Right now I have a simple production setup of python-socketio served on top of eventlet according to the documentation.

This application interacts mainly with Redis using official redis-py package and right now the eventlet pool size is 2048( I would bet it is just a legacy number that was magically chosen a long time ago). Each handler performs quite a few calls to redis.(2-3 on average) It uses python 3.10, has redis==4.5.5 and runs on the latest version of python-socketio==5.10.0 and eventlet==0.33.0.

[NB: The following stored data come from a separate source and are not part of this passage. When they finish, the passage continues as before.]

-- ==== Sys2Proof/Machine/State.lean ====
section
/-! DEFINITION. The state of the FXU and of its host, as plain data (10_state R30 to R49). -/

namespace Sys2Proof.Machine

/-- The run state (10_state R36). -/
inductive RunState where
  /-- Ready for a command or a host register write. -/
  | idle
  /-- One command is executing. -/
  | busy
  /-- A command faulted; the unit accepts no further command. -/
  | halted
  deriving DecidableEq, Repr

/-- The causes a command can raise (60_exceptions R241). Code 0, NONE, is the absence of a cause. -/
inductive Cause where
  /-- The command word is illegal (30_encoding R85). -/
  | illegalInstruction
  /-- A divisor's raw value is 0. -/
  | divideByZero
  /-- Square root of a negative value. -/
  | domainSqrt
  /-- Logarithm of a non-positive value. -/
  | domainLog
  /-- Both ATAN2 operands are 0. -/
  | domainAtan2
  /-- A MIX numerator or denominator is negative. -/
  | invalidArgument
  deriving DecidableEq, Repr

/-- The host transactions (10_state R43 to R49). -/
inductive Transaction where
  /-- ISSUE(w), R44. -/
  | issue (w : Word)
  /-- WRITE_REG(i, v), R45. -/
  | writeReg (i : RegIdx) (v : Word)
  /-- READ_REG(i), R46. -/
  | readReg (i : RegIdx)
  /-- READ_CSR(a), R47. -/
  | readCsr (a : BitVec 8)
  /-- RESET, R49. -/
  | reset
  deriving DecidableEq, Repr

/-- Who moves in a step: the two agents of 10_state R43 (DESIGN CHOICE, log entry 3). -/
inductive Turn where
  /-- The unit: it completes the current command when BUSY. -/
  | unit
  /-- The host, with one transaction. -/
  | host (t : Transaction)
  deriving DecidableEq, Repr

/-- What a transaction gave the host (DESIGN CHOICE, log entry 4). -/
inductive Reply where
  /-- The transaction was accepted and returns no value. -/
  | accepted
  /-- The transaction was not accepted and had no effect (70_reset_and_hazards R276). -/
  | notAccepted
  /-- The value a READ_REG or READ_CSR returned. -/
  | value (w : Word)
  deriving DecidableEq, Repr

/-- Reasons for a step to stop with a fault. There are none: every fault of the FXU is an entry the spec describes
(60_exceptions R242) and so a NEXT state, the HALTED one. -/
inductive Fault where
  deriving DecidableEq, Repr

/-- Reasons for a step to have no meaning. -/
inductive Refusal where
  /-- Raised by `exec`'s arm of an instruction not modelled yet, by its mnemonic. Safe: nothing is said of it.
  No arm raises it now. -/
  | notModelled (mnemonic : String)
  deriving DecidableEq, Repr

/-- The state. The first five fields are the unit's, the next two the host's, the last is the free values' counter.
INVENTORY.md lists each with its rule. -/
structure State where
  /-- `x1` to `x15` (R30), `xi` at index `i - 1`; `x0` is hardwired and has no storage (R31). -/
  regs : Vector Word 15
  /-- The run state (R36). -/
  run : RunState
  /-- The current command, recorded by ISSUE (R44). -/
  command : Word
  /-- STATUS.CAUSE (R37); `none` is code 0. -/
  cause : Option Cause
  /-- FAULTCMD (R38). -/
  faultCmd : Word
  /-- The turns still to come, the next one first; when there is none it is the unit's turn (log entry 3). -/
  turns : List Turn
  /-- The replies of the host's transactions, newest first (log entry 4). -/
  replies : List Reply
  /-- How many free values `Config.unspecifiedWord` have been drawn (log entry 2). -/
  draws : Nat
  deriving DecidableEq, Repr

/-- The machine right after reset (10_state R42): IDLE, STATUS and FAULTCMD 0. The zeros of `x1` to `x15` and of
`command` are this model's (DESIGN CHOICE, log entry 1): the spec gives none. -/
def State.reset : State where
  regs := Vector.replicate 15 0#32
  run := .idle
  command := 0#32
  cause := none
  faultCmd := 0#32
  turns := []
  replies := []
  draws := 0

end Sys2Proof.Machine
end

We can imagine a simplified version of server app as ⬇️

# server.py
import eventlet

eventlet.monkey_patch()

import socketio
import redis

eventlet_pool = eventlet.GreenPool(2048)

redis_client = redis.Redis(
    host="localhost",
    port=6379,
    socket_timeout=0.1
)

sio = socketio.Server(
    ping_timeout=60,
    ping_interval=60,
    debug=False,
    logging=False
)
app = socketio.WSGIApp(sio, socketio_path="socket.io")


@sio.event
def connect(sid, *args, **kwargs):
    print("Connected")
    return True


@sio.on("message")
def handle_message(sid, key, **kwargs):
    redis_client.get(key)
    return True


if __name__ == "__main__":
    eventlet.wsgi.server(
        eventlet.listen(("", 7777)),
        app,
        custom_pool=eventlet_pool,
        debug=False,
    )

Under a significant load, this application works fine if it is one user. It can handle thousands of "message" events. The only affected thing is gonna be back pressure on latency, which is fine.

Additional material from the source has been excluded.